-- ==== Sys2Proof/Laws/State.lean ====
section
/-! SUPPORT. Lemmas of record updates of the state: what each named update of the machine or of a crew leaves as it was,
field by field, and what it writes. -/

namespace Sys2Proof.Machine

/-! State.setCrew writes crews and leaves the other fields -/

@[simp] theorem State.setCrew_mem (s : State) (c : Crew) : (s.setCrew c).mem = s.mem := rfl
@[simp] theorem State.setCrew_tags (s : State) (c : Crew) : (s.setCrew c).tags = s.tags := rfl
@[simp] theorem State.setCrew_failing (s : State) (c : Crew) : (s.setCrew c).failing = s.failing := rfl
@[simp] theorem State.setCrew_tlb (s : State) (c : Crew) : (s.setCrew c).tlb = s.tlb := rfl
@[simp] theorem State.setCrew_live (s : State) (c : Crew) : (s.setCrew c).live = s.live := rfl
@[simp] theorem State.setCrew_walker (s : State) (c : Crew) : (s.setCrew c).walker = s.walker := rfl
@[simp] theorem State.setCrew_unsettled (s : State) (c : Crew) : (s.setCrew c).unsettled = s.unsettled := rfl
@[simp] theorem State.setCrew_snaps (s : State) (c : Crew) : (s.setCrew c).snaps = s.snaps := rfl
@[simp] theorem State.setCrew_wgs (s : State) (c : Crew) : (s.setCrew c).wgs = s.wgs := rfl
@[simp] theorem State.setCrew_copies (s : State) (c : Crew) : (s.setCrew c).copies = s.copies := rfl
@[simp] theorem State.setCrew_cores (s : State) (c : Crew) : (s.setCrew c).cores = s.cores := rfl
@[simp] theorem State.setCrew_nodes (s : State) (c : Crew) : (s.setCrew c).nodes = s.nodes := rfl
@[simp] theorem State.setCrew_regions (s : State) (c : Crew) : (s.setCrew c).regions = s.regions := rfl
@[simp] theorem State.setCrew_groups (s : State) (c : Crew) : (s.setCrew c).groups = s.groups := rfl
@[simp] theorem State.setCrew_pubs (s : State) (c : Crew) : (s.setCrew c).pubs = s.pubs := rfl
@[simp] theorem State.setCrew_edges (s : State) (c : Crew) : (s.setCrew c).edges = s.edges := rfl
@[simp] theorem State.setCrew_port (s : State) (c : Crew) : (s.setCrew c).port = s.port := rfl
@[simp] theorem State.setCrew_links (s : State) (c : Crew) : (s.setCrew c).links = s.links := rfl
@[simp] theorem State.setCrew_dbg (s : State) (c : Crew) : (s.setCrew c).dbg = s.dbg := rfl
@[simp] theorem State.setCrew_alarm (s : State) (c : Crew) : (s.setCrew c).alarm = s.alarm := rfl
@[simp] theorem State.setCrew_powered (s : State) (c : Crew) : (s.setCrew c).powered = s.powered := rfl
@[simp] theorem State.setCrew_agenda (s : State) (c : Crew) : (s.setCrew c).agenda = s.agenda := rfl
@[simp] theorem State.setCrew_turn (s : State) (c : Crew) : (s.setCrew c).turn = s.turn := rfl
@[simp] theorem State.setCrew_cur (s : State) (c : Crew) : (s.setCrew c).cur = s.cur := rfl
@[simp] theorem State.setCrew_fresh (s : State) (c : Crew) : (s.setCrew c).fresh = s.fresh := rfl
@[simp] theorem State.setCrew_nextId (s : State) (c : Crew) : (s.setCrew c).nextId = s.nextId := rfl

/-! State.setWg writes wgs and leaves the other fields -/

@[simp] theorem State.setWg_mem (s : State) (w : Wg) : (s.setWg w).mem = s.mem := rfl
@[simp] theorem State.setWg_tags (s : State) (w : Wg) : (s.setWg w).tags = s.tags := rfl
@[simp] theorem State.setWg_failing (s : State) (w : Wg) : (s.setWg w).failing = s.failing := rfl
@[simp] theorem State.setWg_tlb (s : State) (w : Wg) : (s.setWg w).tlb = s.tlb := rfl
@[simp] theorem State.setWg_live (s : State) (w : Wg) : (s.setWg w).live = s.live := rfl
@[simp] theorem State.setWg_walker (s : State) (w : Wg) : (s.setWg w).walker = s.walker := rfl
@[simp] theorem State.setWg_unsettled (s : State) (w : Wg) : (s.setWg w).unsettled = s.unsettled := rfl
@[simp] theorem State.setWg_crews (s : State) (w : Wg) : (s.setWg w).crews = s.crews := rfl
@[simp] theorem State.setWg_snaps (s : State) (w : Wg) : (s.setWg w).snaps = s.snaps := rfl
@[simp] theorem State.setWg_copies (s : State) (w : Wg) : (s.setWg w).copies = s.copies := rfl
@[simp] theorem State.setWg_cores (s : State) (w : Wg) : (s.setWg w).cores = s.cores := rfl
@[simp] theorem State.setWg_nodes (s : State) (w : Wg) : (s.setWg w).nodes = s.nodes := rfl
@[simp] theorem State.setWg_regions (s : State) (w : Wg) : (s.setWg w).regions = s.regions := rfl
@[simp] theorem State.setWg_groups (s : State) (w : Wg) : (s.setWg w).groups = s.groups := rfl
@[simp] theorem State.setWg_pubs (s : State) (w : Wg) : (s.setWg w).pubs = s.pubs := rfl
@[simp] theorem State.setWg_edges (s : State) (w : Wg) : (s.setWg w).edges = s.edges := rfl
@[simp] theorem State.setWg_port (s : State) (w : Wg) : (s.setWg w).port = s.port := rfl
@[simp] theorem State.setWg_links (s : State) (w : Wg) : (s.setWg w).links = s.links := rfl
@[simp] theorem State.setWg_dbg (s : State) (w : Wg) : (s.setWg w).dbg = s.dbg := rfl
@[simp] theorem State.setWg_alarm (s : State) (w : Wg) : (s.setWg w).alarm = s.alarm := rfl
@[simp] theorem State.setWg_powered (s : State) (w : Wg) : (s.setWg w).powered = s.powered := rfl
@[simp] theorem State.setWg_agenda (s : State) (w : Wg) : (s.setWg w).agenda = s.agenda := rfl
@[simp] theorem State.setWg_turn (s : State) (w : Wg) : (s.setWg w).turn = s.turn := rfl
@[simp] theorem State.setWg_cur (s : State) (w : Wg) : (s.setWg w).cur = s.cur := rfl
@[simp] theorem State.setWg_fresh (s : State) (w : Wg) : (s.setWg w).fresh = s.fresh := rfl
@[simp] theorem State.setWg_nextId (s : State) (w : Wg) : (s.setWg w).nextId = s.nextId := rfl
+===+
*WORK REQUIRED:* Repeat every line of the data verbatim.

*EXERCISE ANSWER:*
-- ==== Sys2Proof/Laws/State.lean ====
section
/-! SUPPORT. Lemmas of record updates of the state: what each named update of the machine or of a crew leaves as it was,
field by field, and what it writes. -/

namespace Sys2Proof.Machine

/-! State.setCrew writes crews and leaves the other fields -/

@[simp] theorem State.setCrew_mem (s : State) (c : Crew) : (s.setCrew c).mem = s.mem := rfl
@[simp] theorem State.setCrew_tags (s : State) (c : Crew) : (s.setCrew c).tags = s.tags := rfl
@[simp] theorem State.setCrew_failing (s : State) (c : Crew) : (s.setCrew c).failing = s.failing := rfl
@[simp] theorem State.setCrew_tlb (s : State) (c : Crew) : (s.setCrew c).tlb = s.tlb := rfl
@[simp] theorem State.setCrew_live (s : State) (c : Crew) : (s.setCrew c).live = s.live := rfl
@[simp] theorem State.setCrew_walker (s : State) (c : Crew) : (s.setCrew c).walker = s.walker := rfl
@[simp] theorem State.setCrew_unsettled (s : State) (c : Crew) : (s.setCrew c).unsettled = s.unsettled := rfl
@[simp] theorem State.setCrew_snaps (s : State) (c : Crew) : (s.setCrew c).snaps = s.snaps := rfl
@[simp] theorem State.setCrew_wgs (s : State) (c : Crew) : (s.setCrew c).wgs = s.wgs := rfl
@[simp] theorem State.setCrew_copies (s : State) (c : Crew) : (s.setCrew c).copies = s.copies := rfl
@[simp] theorem State.setCrew_cores (s : State) (c : Crew) : (s.setCrew c).cores = s.cores := rfl
@[simp] theorem State.setCrew_nodes (s : State) (c : Crew) : (s.setCrew c).nodes = s.nodes := rfl
@[simp] theorem State.setCrew_regions (s : State) (c : Crew) : (s.setCrew c).regions = s.regions := rfl
@[simp] theorem State.setCrew_groups (s : State) (c : Crew) : (s.setCrew c).groups = s.groups := rfl
@[simp] theorem State.setCrew_pubs (s : State) (c : Crew) : (s.setCrew c).pubs = s.pubs := rfl
@[simp] theorem State.setCrew_edges (s : State) (c : Crew) : (s.setCrew c).edges = s.edges := rfl
@[simp] theorem State.setCrew_port (s : State) (c : Crew) : (s.setCrew c).port = s.port := rfl
@[simp] theorem State.setCrew_links (s : State) (c : Crew) : (s.setCrew c).links = s.links := rfl
@[simp] theorem State.setCrew_dbg (s : State) (c : Crew) : (s.setCrew c).dbg = s.dbg := rfl
@[simp] theorem State.setCrew_alarm (s : State) (c : Crew) : (s.setCrew c).alarm = s.alarm := rfl
@[simp] theorem State.setCrew_powered (s : State) (c : Crew) : (s.setCrew c).powered = s.powered := rfl
@[simp] theorem State.setCrew_agenda (s : State) (c : Crew) : (s.setCrew c).agenda = s.agenda := rfl
@[simp] theorem State.setCrew_turn (s : State) (c : Crew) : (s.setCrew c).turn = s.turn := rfl
@[simp] theorem State.setCrew_cur (s : State) (c : Crew) : (s.setCrew c).cur = s.cur := rfl
@[simp] theorem State.setCrew_fresh (s : State) (c : Crew) : (s.setCrew c).fresh = s.fresh := rfl
@[simp] theorem State.setCrew_nextId (s : State) (c : Crew) : (s.setCrew c).nextId = s.nextId := rfl

/-! State.setWg writes wgs and leaves the other fields -/

@[simp] theorem State.setWg_mem (s : State) (w : Wg) : (s.setWg w).mem = s.mem := rfl
@[simp] theorem State.setWg_tags (s : State) (w : Wg) : (s.setWg w).tags = s.tags := rfl
@[simp] theorem State.setWg_failing (s : State) (w : Wg) : (s.setWg w).failing = s.failing := rfl
@[simp] theorem State.setWg_tlb (s : State) (w : Wg) : (s.setWg w).tlb = s.tlb := rfl
@[simp] theorem State.setWg_live (s : State) (w : Wg) : (s.setWg w).live = s.live := rfl
@[simp] theorem State.setWg_walker (s : State) (w : Wg) : (s.setWg w).walker = s.walker := rfl
@[simp] theorem State.setWg_unsettled (s : State) (w : Wg) : (s.setWg w).unsettled = s.unsettled := rfl
@[simp] theorem State.setWg_crews (s : State) (w : Wg) : (s.setWg w).crews = s.crews := rfl
@[simp] theorem State.setWg_snaps (s : State) (w : Wg) : (s.setWg w).snaps = s.snaps := rfl
@[simp] theorem State.setWg_copies (s : State) (w : Wg) : (s.setWg w).copies = s.copies := rfl
@[simp] theorem State.setWg_cores (s : State) (w : Wg) : (s.setWg w).cores = s.cores := rfl
@[simp] theorem State.setWg_nodes (s : State) (w : Wg) : (s.setWg w).nodes = s.nodes := rfl
@[simp] theorem State.setWg_regions (s : State) (w : Wg) : (s.setWg w).regions = s.regions := rfl
@[simp] theorem State.setWg_groups (s : State) (w : Wg) : (s.setWg w).groups = s.groups := rfl
@[simp] theorem State.setWg_pubs (s : State) (w : Wg) : (s.setWg w).pubs = s.pubs := rfl
@[simp] theorem State.setWg_edges (s : State) (w : Wg) : (s.setWg w).edges = s.edges := rfl
@[simp] theorem State.setWg_port (s : State) (w : Wg) : (s.setWg w).port = s.port := rfl
@[simp] theorem State.setWg_links (s : State) (w : Wg) : (s.setWg w).links = s.links := rfl
@[simp] theorem State.setWg_dbg (s : State) (w : Wg) : (s.setWg w).dbg = s.dbg := rfl
@[simp] theorem State.setWg_alarm (s : State) (w : Wg) : (s.setWg w).alarm = s.alarm := rfl
@[simp] theorem State.setWg_powered (s : State) (w : Wg) : (s.setWg w).powered = s.powered := rfl
@[simp] theorem State.setWg_agenda (s : State) (w : Wg) : (s.setWg w).agenda = s.agenda := rfl
@[simp] theorem State.setWg_turn (s : State) (w : Wg) : (s.setWg w).turn = s.turn := rfl
@[simp] theorem State.setWg_cur (s : State) (w : Wg) : (s.setWg w).cur = s.cur := rfl
@[simp] theorem State.setWg_fresh (s : State) (w : Wg) : (s.setWg w).fresh = s.fresh := rfl
@[simp] theorem State.setWg_nextId (s : State) (w : Wg) : (s.setWg w).nextId = s.nextId := rfl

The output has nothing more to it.